### Exercise description
From the first line of the records below through the line containing "(s.setPending x).path = s.path := rfl", copy everything exactly and nothing more.
(Material supplied)
-- ==== Sys2Proof/Laws/Bank.lean ====
section
/-! SUPPORT. Reading a bank after each way of making one, and equality place by place. -/

namespace Sys2Proof.Bank

variable {n : Nat} {α : Type}

@[simp] theorem get_put_self (b : Bank n α) (i : Fin n) (a : α) : (b.put i a).get i = a := by
  simp [put, get]

@[simp] theorem get_put_ne (b : Bank n α) {i j : Fin n} (a : α) (h : j ≠ i) :
    (b.put i a).get j = b.get j := by
  have h' : (i : Nat) ≠ j := fun e => h (Fin.ext e.symm)
  simp [put, get, h']

theorem get_put (b : Bank n α) (i j : Fin n) (a : α) :
    (b.put i a).get j = if j = i then a else b.get j := by
  by_cases h : j = i
  · subst h; simp
  · simp [h]

@[simp] theorem get_tabulate (f : Fin n → α) (i : Fin n) : (tabulate f).get i = f i := by
  simp [tabulate, get]

@[simp] theorem get_fill (a : α) (i : Fin n) : (fill a : Bank n α).get i = a := by
  simp [fill]

theorem ext_get {b c : Bank n α} (h : ∀ i, b.get i = c.get i) : b = c := by
  cases b with | mk v =>
  cases c with | mk w =>
  congr 1
  apply Vector.ext
  intro i hi
  have := h ⟨i, hi⟩
  simpa [get] using this

@[simp] theorem put_get_self (b : Bank n α) (i : Fin n) : b.put i (b.get i) = b := by
  apply ext_get
  intro j
  rw [get_put]
  split
  · next h => rw [h]
  · rfl

@[simp] theorem put_put (b : Bank n α) (i : Fin n) (a c : α) : (b.put i a).put i c = b.put i c := by
  refine ext_get fun j => ?_
  by_cases h : j = i
  · rw [h, get_put_self, get_put_self]
  · rw [get_put_ne _ _ h, get_put_ne _ _ h, get_put_ne _ _ h]

/-- A property of every place survives a put that has it. -/
theorem forall_put {p : Fin n → α → Prop} {b : Bank n α} {i : Fin n} {a : α}
    (hb : ∀ j, p j (b.get j)) (ha : p i a) : ∀ j, p j ((b.put i a).get j) := by
  intro j
  rw [get_put]
  split
  · next h => rw [h]; exact ha
  · exact hb j

end Sys2Proof.Bank
end

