-- ==== Sys2Proof/Laws/State.lean ====
section
/-! SUPPORT. What each update of State leaves in each field: one lemma a field, true by unfolding. -/

namespace Sys2Proof.Machine.State

open Sys2Proof

/-! ## setPending -/

@[simp] theorem setPending_pending (s : State) (x) : (s.setPending x).pending = x := rfl
@[simp] theorem setPending_path (s : State) (x) : (s.setPending x).path = s.path := rfl
@[simp] theorem setPending_site (s : State) (x) : (s.setPending x).site = s.site := rfl
@[simp] theorem setPending_stages (s : State) (x) : (s.setPending x).stages = s.stages := rfl
@[simp] theorem setPending_carriers (s : State) (x) : (s.setPending x).carriers = s.carriers := rfl
@[simp] theorem setPending_links (s : State) (x) : (s.setPending x).links = s.links := rfl
@[simp] theorem setPending_linkRate (s : State) (x) : (s.setPending x).linkRate = s.linkRate := rfl
@[simp] theorem setPending_units (s : State) (x) : (s.setPending x).units = s.units := rfl
@[simp] theorem setPending_pollTimer (s : State) (x) : (s.setPending x).pollTimer = s.pollTimer := rfl
@[simp] theorem setPending_steering (s : State) (x) : (s.setPending x).steering = s.steering := rfl
@[simp] theorem setPending_faults (s : State) (x) : (s.setPending x).faults = s.faults := rfl
@[simp] theorem setPending_self (s : State) : s.setPending s.pending = s := rfl
@[simp] theorem setPending_setPending (s : State) (x y) : (s.setPending x).setPending y = s.setPending y := rfl

/-! ## setPath -/

@[simp] theorem setPath_pending (s : State) (x) : (s.setPath x).pending = s.pending := rfl
@[simp] theorem setPath_path (s : State) (x) : (s.setPath x).path = x := rfl
@[simp] theorem setPath_site (s : State) (x) : (s.setPath x).site = s.site := rfl
@[simp] theorem setPath_stages (s : State) (x) : (s.setPath x).stages = s.stages := rfl
@[simp] theorem setPath_carriers (s : State) (x) : (s.setPath x).carriers = s.carriers := rfl
@[simp] theorem setPath_links (s : State) (x) : (s.setPath x).links = s.links := rfl
@[simp] theorem setPath_linkRate (s : State) (x) : (s.setPath x).linkRate = s.linkRate := rfl
@[simp] theorem setPath_units (s : State) (x) : (s.setPath x).units = s.units := rfl
@[simp] theorem setPath_pollTimer (s : State) (x) : (s.setPath x).pollTimer = s.pollTimer := rfl
@[simp] theorem setPath_steering (s : State) (x) : (s.setPath x).steering = s.steering := rfl
@[simp] theorem setPath_faults (s : State) (x) : (s.setPath x).faults = s.faults := rfl
@[simp] theorem setPath_self (s : State) : s.setPath s.path = s := rfl
@[simp] theorem setPath_setPath (s : State) (x y) : (s.setPath x).setPath y = s.setPath y := rfl

/-! ## setSite -/

@[simp] theorem setSite_pending (s : State) (x) : (s.setSite x).pending = s.pending := rfl
@[simp] theorem setSite_path (s : State) (x) : (s.setSite x).path = s.path := rfl
@[simp] theorem setSite_site (s : State) (x) : (s.setSite x).site = x := rfl
@[simp] theorem setSite_stages (s : State) (x) : (s.setSite x).stages = s.stages := rfl
@[simp] theorem setSite_carriers (s : State) (x) : (s.setSite x).carriers = s.carriers := rfl
@[simp] theorem setSite_links (s : State) (x) : (s.setSite x).links = s.links := rfl
@[simp] theorem setSite_linkRate (s : State) (x) : (s.setSite x).linkRate = s.linkRate := rfl
@[simp] theorem setSite_units (s : State) (x) : (s.setSite x).units = s.units := rfl
@[simp] theorem setSite_pollTimer (s : State) (x) : (s.setSite x).pollTimer = s.pollTimer := rfl
@[simp] theorem setSite_steering (s : State) (x) : (s.setSite x).steering = s.steering := rfl
@[simp] theorem setSite_faults (s : State) (x) : (s.setSite x).faults = s.faults := rfl
@[simp] theorem setSite_self (s : State) : s.setSite s.site = s := rfl
@[simp] theorem setSite_setSite (s : State) (x y) : (s.setSite x).setSite y = s.setSite y := rfl

/-! ## setStages -/

@[simp] theorem setStages_pending (s : State) (x) : (s.setStages x).pending = s.pending := rfl
@[simp] theorem setStages_path (s : State) (x) : (s.setStages x).path = s.path := rfl
@[simp] theorem setStages_site (s : State) (x) : (s.setStages x).site = s.site := rfl
@[simp] theorem setStages_stages (s : State) (x) : (s.setStages x).stages = x := rfl
@[simp] theorem setStages_carriers (s : State) (x) : (s.setStages x).carriers = s.carriers := rfl
@[simp] theorem setStages_links (s : State) (x) : (s.setStages x).links = s.links := rfl
@[simp] theorem setStages_linkRate (s : State) (x) : (s.setStages x).linkRate = s.linkRate := rfl
@[simp] theorem setStages_units (s : State) (x) : (s.setStages x).units = s.units := rfl
@[simp] theorem setStages_pollTimer (s : State) (x) : (s.setStages x).pollTimer = s.pollTimer := rfl
@[simp] theorem setStages_steering (s : State) (x) : (s.setStages x).steering = s.steering := rfl
@[simp] theorem setStages_faults (s : State) (x) : (s.setStages x).faults = s.faults := rfl
@[simp] theorem setStages_self (s : State) : s.setStages s.stages = s := rfl
@[simp] theorem setStages_setStages (s : State) (x y) : (s.setStages x).setStages y = s.setStages y := rfl

/-! ## setCarriers -/

@[simp] theorem setCarriers_pending (s : State) (x) : (s.setCarriers x).pending = s.pending := rfl
@[simp] theorem setCarriers_path (s : State) (x) : (s.setCarriers x).path = s.path := rfl
@[simp] theorem setCarriers_site (s : State) (x) : (s.setCarriers x).site = s.site := rfl
@[simp] theorem setCarriers_stages (s : State) (x) : (s.setCarriers x).stages = s.stages := rfl
@[simp] theorem setCarriers_carriers (s : State) (x) : (s.setCarriers x).carriers = x := rfl
@[simp] theorem setCarriers_links (s : State) (x) : (s.setCarriers x).links = s.links := rfl
@[simp] theorem setCarriers_linkRate (s : State) (x) : (s.setCarriers x).linkRate = s.linkRate := rfl
@[simp] theorem setCarriers_units (s : State) (x) : (s.setCarriers x).units = s.units := rfl
@[simp] theorem setCarriers_pollTimer (s : State) (x) : (s.setCarriers x).pollTimer = s.pollTimer := rfl
@[simp] theorem setCarriers_steering (s : State) (x) : (s.setCarriers x).steering = s.steering := rfl
@[simp] theorem setCarriers_faults (s : State) (x) : (s.setCarriers x).faults = s.faults := rfl
@[simp] theorem setCarriers_self (s : State) : s.setCarriers s.carriers = s := rfl
@[simp] theorem setCarriers_setCarriers (s : State) (x y) : (s.setCarriers x).setCarriers y = s.setCarriers y := rfl

/-! ## setLinks -/

@[simp] theorem setLinks_pending (s : State) (x) : (s.setLinks x).pending = s.pending := rfl
@[simp] theorem setLinks_path (s : State) (x) : (s.setLinks x).path = s.path := rfl
@[simp] theorem setLinks_site (s : State) (x) : (s.setLinks x).site = s.site := rfl
@[simp] theorem setLinks_stages (s : State) (x) : (s.setLinks x).stages = s.stages := rfl
@[simp] theorem setLinks_carriers (s : State) (x) : (s.setLinks x).carriers = s.carriers := rfl
@[simp] theorem setLinks_links (s : State) (x) : (s.setLinks x).links = x := rfl
@[simp] theorem setLinks_linkRate (s : State) (x) : (s.setLinks x).linkRate = s.linkRate := rfl
@[simp] theorem setLinks_units (s : State) (x) : (s.setLinks x).units = s.units := rfl
@[simp] theorem setLinks_pollTimer (s : State) (x) : (s.setLinks x).pollTimer = s.pollTimer := rfl
@[simp] theorem setLinks_steering (s : State) (x) : (s.setLinks x).steering = s.steering := rfl
@[simp] theorem setLinks_faults (s : State) (x) : (s.setLinks x).faults = s.faults := rfl
@[simp] theorem setLinks_self (s : State) : s.setLinks s.links = s := rfl
@[simp] theorem setLinks_setLinks (s : State) (x y) : (s.setLinks x).setLinks y = s.setLinks y := rfl

/-! ## setLinkRate -/

@[simp] theorem setLinkRate_pending (s : State) (x) : (s.setLinkRate x).pending = s.pending := rfl
@[simp] theorem setLinkRate_path (s : State) (x) : (s.setLinkRate x).path = s.path := rfl
@[simp] theorem setLinkRate_site (s : State) (x) : (s.setLinkRate x).site = s.site := rfl
@[simp] theorem setLinkRate_stages (s : State) (x) : (s.setLinkRate x).stages = s.stages := rfl
@[simp] theorem setLinkRate_carriers (s : State) (x) : (s.setLinkRate x).carriers = s.carriers := rfl
@[simp] theorem setLinkRate_links (s : State) (x) : (s.setLinkRate x).links = s.links := rfl
@[simp] theorem setLinkRate_linkRate (s : State) (x) : (s.setLinkRate x).linkRate = x := rfl
@[simp] theorem setLinkRate_units (s : State) (x) : (s.setLinkRate x).units = s.units := rfl
@[simp] theorem setLinkRate_pollTimer (s : State) (x) : (s.setLinkRate x).pollTimer = s.pollTimer := rfl
@[simp] theorem setLinkRate_steering (s : State) (x) : (s.setLinkRate x).steering = s.steering := rfl
@[simp] theorem setLinkRate_faults (s : State) (x) : (s.setLinkRate x).faults = s.faults := rfl
@[simp] theorem setLinkRate_self (s : State) : s.setLinkRate s.linkRate = s := rfl
@[simp] theorem setLinkRate_setLinkRate (s : State) (x y) : (s.setLinkRate x).setLinkRate y = s.setLinkRate y := rfl
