/-- Settles O33: the named slots leave one operator's set, bit by bit. -/
theorem namedSlotsLeaveTheChangedSet : Obligations.NamedSlotsLeaveTheChangedSet := by
  intro s k high names inService inCount
  have row := exec_changedSetRemove (State.stageWritable_of inService inCount) high names
  refine ⟨_, row, rfl, rfl, rfl, fun n => ?named, fun j other => Bank.get_put_ne _ _ other⟩
  case named =>
    have removed : (removeChanged k high names s).carriers.changed.get k =
        s.carriers.changed.get k &&& ~~~ namedSlots high names := Bank.get_put_self _ _ _
    rw [removed, BitVec.getLsbD_and, BitVec.getLsbD_not, getLsbD_namedSlots]
    simp

end Sys2Proof.Machine
end

section
/-! The validator's turns, and the validation of a post that fails a check (O34). -/
namespace Sys2Proof.Machine

open Sys2Proof

variable {s : State} {k : Operator} {p : Post} {o : Outcome}

/-! ## Whose turn it is (R45) -/

/-- How many stages come before stage `k` in cyclic order behind the stage `last`. -/
def turnBehind (last k : Operator) : Nat := (k.val + 5 - last.val) % 6

theorem mem_cyclicAfter : ∀ last k : Operator, k ∈ cyclicAfter last := by decide

theorem cyclicAfter_ascending : ∀ last : Operator,
    (cyclicAfter last).Pairwise fun j k => turnBehind last j < turnBehind last k := by decide

theorem Stages.next_iff (t : Stages) (k : Operator) (p : Post) :
    t.next = some (k, p) ↔
      (t.bank.get k).back = some p ∧
      ∀ j, (t.bank.get j).back ≠ none → turnBehind t.lastServed k ≤ turnBehind t.lastServed j := by
  have ascending := cyclicAfter_ascending t.lastServed
  unfold Stages.next
  rw [List.findSome?_eq_some_iff]
  constructor
  · rintro ⟨before, k', behind, split, found, earlierIdle⟩
    obtain ⟨p', waiting, pair⟩ := Option.map_eq_some_iff.mp found
    obtain ⟨rfl, rfl⟩ := Prod.mk.inj pair
    refine ⟨waiting, fun j posted => ?_⟩
    have member := mem_cyclicAfter t.lastServed j
    rw [split] at member ascending
    rcases List.mem_append.mp member with earlier | here
    · exact absurd (Option.map_eq_none_iff.mp (earlierIdle j earlier)) posted
    · rcases List.mem_cons.mp here with rfl | later
      · exact le_rfl
      · exact (List.rel_of_pairwise_cons (List.pairwise_append.mp ascending).2.1 later).le
  · rintro ⟨waiting, first⟩
    obtain ⟨before, behind, split⟩ := List.append_of_mem (mem_cyclicAfter t.lastServed k)
    refine ⟨before, k, behind, split, by rw [waiting]; rfl, fun j earlier => ?_⟩
    rw [split] at ascending
    obtain ⟨-, -, apart⟩ := List.pairwise_append.mp ascending
    have sooner := apart j earlier k List.mem_cons_self
    by_contra posted
    exact absurd (first j fun idle => posted (Option.map_eq_none_iff.mpr idle)) (Nat.not_le.mpr sooner)

/-! ## A validation (R46, R58) -/

theorem validation_idle {m : PostMode} (h : ∀ k p, s.stages.next = some (k, p) → p.mode ≠ m) :
    validation m s = s := by
  unfold validation
  split
  · next k p next => exact if_neg (h k p next)
  · rfl

theorem validation_next (next : s.stages.next = some (k, p)) :
    validation p.mode s = close (settling (validate k p) s) := by
  simp [validation, next]

theorem Stage.validated_eq (o : Outcome) (p : Post) (g : Stage) :
    g.validated o p = g.afterValidation o p := by
  cases h : g.pending <;> simp [Stage.validated, Stage.afterValidation, Stage.complete, h]

/-- A post that fails a check completes its stage, and nothing else changes. -/
theorem validate_failing (fails : checkPost s k p = .inr o) :
    validate k p s = s.setStages (s.stages.afterValidation k p o) := by
  have judged : judgePost s k p = (s, o) := by simp [judgePost, fails]
  simp [validate, judged, Stages.afterValidation, Stage.validated_eq]

/-- No cell's figures change, so the failed validation decides no standing. -/
theorem validation_failing (next : s.stages.next = some (k, p)) (fails : checkPost s k p = .inr o) :
    validation p.mode s = close (s.setStages (s.stages.afterValidation k p o)) := by
  have steering : (validate k p s).steering = s.steering := by rw [validate_failing fails]; rfl
  rw [validation_next next, settling_same steering, validate_failing fails]

/-- Beside the stages it changes, the end of such an event stays on the log side. -/
theorem OnlyLog.close_setStages (x : Stages) (hm : s.site.mode ≠ .stopping) :
    OnlyLog s ((close (s.setStages x)).setStages s.stages) :=
  congrArg (fun t : State => t.setStages s.stages) (close_onlyLog (s.setStages x) hm)

/-- Settles O34: the order of the turns, and the end of the event of a failed validation. -/
theorem validatorTakesTurnsAndCompletesPosts : Obligations.ValidatorTakesTurnsAndCompletesPosts := by
  constructor
  · intro s
    exact ⟨s.stages.next_iff, fun h => congrArg Host.Outcome.next (validation_idle h),
      fun h => congrArg Host.Outcome.next (validation_idle h),
      fun h => congrArg Host.Outcome.next (validation_idle h)⟩
  · intro s k p o c next fails hm row
    have meaning : exec c s = .next (validation p.mode s) := by
      rcases row with ⟨rfl, mode⟩ | ⟨rfl, mode⟩ | ⟨rfl, mode⟩ <;> rw [mode] <;> rfl
    rw [validation_failing next fails] at meaning
    exact ⟨_, meaning, close_stages _, OnlyLog.close_setStages _ hm,
      PresentsNext.close (s.setStages _) hm, LogTells.close (e := s.setStages _) hm rfl rfl rfl,
      fun id => close_latch _ id⟩

end Sys2Proof.Machine
end

section
/-! The checks of Table 4-4, and the fields of a post (O35). -/
namespace Sys2Proof.Machine

open Sys2Proof

/-! ## The first of a table of checks that fails -/

/-- `r` is the outcome of the first check of the table that fails, or none where all pass: each row
says when its check fails, and the outcome it gives. -/
def FirstFailing : List (Prop × Outcome) → Option Outcome → Prop
  | [], r => r = none
  | row :: rest, r => (row.1 → r = some row.2) ∧ (¬ row.1 → FirstFailing rest r)

namespace FirstFailing

variable {table : List (Prop × Outcome)} {r : Option Outcome}

theorem of_all_pass (pass : ∀ row ∈ table, ¬ row.1) : FirstFailing table none := by
  induction table with
  | nil => rfl
  | cons row rest ih =>
    exact ⟨fun fails => absurd fails (pass row List.mem_cons_self),
      fun _ => ih fun x later => pass x (List.mem_cons_of_mem _ later)⟩

/-- One check, made by a condition that says when it fails, before the others. -/
theorem check {c fails : Prop} [Decidable c] {o : Outcome} (means : c ↔ fails)
    (others : FirstFailing table r) :
    FirstFailing ((fails, o) :: table) (if c then some o else r) :=
  ⟨fun failed => if_pos (means.mpr failed), fun passed => by
    rwa [if_neg fun h => passed (means.mp h)]⟩

theorem eq_none (h : FirstFailing table r) (pass : ∀ row ∈ table, ¬ row.1) : r = none := by
  induction table with
  | nil => exact h
  | cons row rest ih =>
    exact ih (h.2 (pass row List.mem_cons_self)) fun x later =>
      pass x (List.mem_cons_of_mem _ later)

theorem all_pass (h : FirstFailing table none) : ∀ row ∈ table, ¬ row.1 := by
  induction table with
  | nil => exact fun _ => (nomatch ·)
  | cons head rest ih =>
    have passes : ¬ head.1 := fun fails => nomatch h.1 fails
    exact List.forall_mem_cons.mpr ⟨passes, ih (h.2 passes)⟩

theorem eq_some (h : FirstFailing table r) {i : Nat} {row : Prop × Outcome}
    (at_i : table[i]? = some row) (fails : row.1)
    (first : ∀ (j : Nat) (x : Prop × Outcome), j < i → table[j]? = some x → ¬ x.1) :
    r = some row.2 := by
  induction table generalizing i with
  | nil => cases at_i
  | cons head rest ih =>
    cases i with
    | zero =>
      obtain rfl : head = row := by simpa using at_i
      exact h.1 fails
    | succ i =>
      exact ih (h.2 (first 0 head (Nat.succ_pos i) rfl)) at_i fun j x lt at_j =>
        first (j + 1) x (Nat.succ_lt_succ lt) at_j

end FirstFailing

/-! ## The table (R58, R59) -/

section
variable {s : State} {k : Operator} {p : Post} {n : SlotId}

/-- The modes that a slot's state allows (Table 4-5). -/
theorem modeAllowed_iff (m : PostMode) (c : CarrierState) :
    modeAllowed m c = true ↔
      c = .vacant ∨ (c = .searching ∧ m = .release) ∨
        ((c = .waiting ∨ c = .onAir ∨ c = .suspended) ∧ m ≠ .search) := by
  cases c <;> cases m <;> decide

theorem Post.badField_iff (p : Post) (maxPower : Nat) :
    p.badField maxPower = true ↔
      p.tuningFields.bandwidth.toNat < 1 ∨ 4 < p.tuningFields.bandwidth.toNat ∨
        maxPower < p.tuningFields.power.toNat ∨
        (p.mode = .search ∧ (p.step = 0 ∨ p.stopLevel = 0)) := by
  simp [Post.badField, or_assoc]

/-- The channel checks 8 to 10 are about: the start channel of a SEARCH, the channel of any
other post. -/
def Post.centre (p : Post) : BitVec 16 :=
  if p.mode = .search then p.startChannel else p.tuningFields.channel

theorem Post.interval_eq (p : Post) :
    p.interval = intervalOf p.centre.toNat p.tuningFields.bandwidth := by
  unfold Post.interval Post.centre
  cases p.mode <;> rfl

theorem Interval.not_inside_iff (i : Interval) (low high : Nat) :
    (!i.inside low high) = true ↔ ¬ ((low : Int) ≤ i.low ∧ i.high ≤ (high : Int)) := by
  rw [Bool.not_eq_true', Interval.inside, decide_eq_false_iff_not]

theorem Carriers.overlapsOthers_iff (c : Carriers) (n : SlotId) (i : Interval) :
    c.overlapsOthers n i = true ↔
      ∃ e ∈ c.occupancy.get (slotUnit n), e.slot ≠ n ∧
        max e.interval.low i.low < min e.interval.high i.high := by
  simp only [Carriers.overlapsOthers, Interval.overlaps, List.any_eq_true, Bool.and_eq_true,
    bne_iff_ne, decide_eq_true_eq]

/-- The mode of the post places a carrier: TUNE or SEARCH. -/
def Post.Places (p : Post) : Prop := p.mode = .tune ∨ p.mode = .search

/-- The rows of Table 4-4 from check 3 on: when each fails on slot `n`, and its outcome. -/
def slotChecks (s : State) (k : Operator) (p : Post) (n : SlotId) : List (Prop × Outcome) :=
  let c := s.context n
  let u := s.unit (slotUnit n)
  let i := intervalOf p.centre.toNat p.tuningFields.bandwidth
  [(c.state ≠ .vacant ∧ c.owner ≠ some k, .notOwner),
    (¬ (c.state = .vacant ∨ (c.state = .searching ∧ p.mode = .release) ∨
        ((c.state = .waiting ∨ c.state = .onAir ∨ c.state = .suspended) ∧ p.mode ≠ .search)),
      .slotBusy),
    (p.Places ∧ u.state ≠ .live ∧ ¬ (p.mode = .tune ∧ c.state = .suspended), .unitDown),
    (p.mode = .search ∧ u.garbled = true, .linkPoor),
    (p.Places ∧ (p.tuningFields.bandwidth.toNat < 1 ∨ 4 < p.tuningFields.bandwidth.toNat ∨
      s.site.maxPower < p.tuningFields.power.toNat ∨
      (p.mode = .search ∧ (p.step = 0 ∨ p.stopLevel = 0))), .badField),
    (p.Places ∧ ¬ ((s.site.rangeLow : Int) ≤ i.low ∧ i.high ≤ (s.site.rangeHigh : Int)),
      .outOfRange),
    (p.Places ∧ ¬ ((s.site.bandLow k : Int) ≤ i.low ∧ i.high ≤ (s.site.bandHigh k : Int)),
      .outOfBand),
    (p.mode = .tune ∧ ∃ e ∈ s.carriers.occupancy.get (slotUnit n), e.slot ≠ n ∧
      max e.interval.low i.low < min e.interval.high i.high, .overlap)]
(End Material supplied)
### Result of this task
-- ==== Sys2Proof/Laws/Bank.lean ====
section
/-! SUPPORT. Reading a bank after each way of making one, and equality place by place. -/

namespace Sys2Proof.Bank

variable {n : Nat} {α : Type}

@[simp] theorem get_put_self (b : Bank n α) (i : Fin n) (a : α) : (b.put i a).get i = a := by
  simp [put, get]

@[simp] theorem get_put_ne (b : Bank n α) {i j : Fin n} (a : α) (h : j ≠ i) :
    (b.put i a).get j = b.get j := by
  have h' : (i : Nat) ≠ j := fun e => h (Fin.ext e.symm)
  simp [put, get, h']

theorem get_put (b : Bank n α) (i j : Fin n) (a : α) :
    (b.put i a).get j = if j = i then a else b.get j := by
  by_cases h : j = i
  · subst h; simp
  · simp [h]

@[simp] theorem get_tabulate (f : Fin n → α) (i : Fin n) : (tabulate f).get i = f i := by
  simp [tabulate, get]

@[simp] theorem get_fill (a : α) (i : Fin n) : (fill a : Bank n α).get i = a := by
  simp [fill]

theorem ext_get {b c : Bank n α} (h : ∀ i, b.get i = c.get i) : b = c := by
  cases b with | mk v =>
  cases c with | mk w =>
  congr 1
  apply Vector.ext
  intro i hi
  have := h ⟨i, hi⟩
  simpa [get] using this

@[simp] theorem put_get_self (b : Bank n α) (i : Fin n) : b.put i (b.get i) = b := by
  apply ext_get
  intro j
  rw [get_put]
  split
  · next h => rw [h]
  · rfl

@[simp] theorem put_put (b : Bank n α) (i : Fin n) (a c : α) : (b.put i a).put i c = b.put i c := by
  refine ext_get fun j => ?_
  by_cases h : j = i
  · rw [h, get_put_self, get_put_self]
  · rw [get_put_ne _ _ h, get_put_ne _ _ h, get_put_ne _ _ h]

/-- A property of every place survives a put that has it. -/
theorem forall_put {p : Fin n → α → Prop} {b : Bank n α} {i : Fin n} {a : α}
    (hb : ∀ j, p j (b.get j)) (ha : p i a) : ∀ j, p j ((b.put i a).get j) := by
  intro j
  rw [get_put]
  split
  · next h => rw [h]; exact ha
  · exact hb j

end Sys2Proof.Bank
end

-- ==== Sys2Proof/Laws/State.lean ====
section
/-! SUPPORT. What each update of State leaves in each field: one lemma a field, true by unfolding. -/

namespace Sys2Proof.Machine.State

open Sys2Proof

/-! ## setPending -/

@[simp] theorem setPending_pending (s : State) (x) : (s.setPending x).pending = x := rfl
@[simp] theorem setPending_path (s : State) (x) : (s.setPending x).path = s.path := rfl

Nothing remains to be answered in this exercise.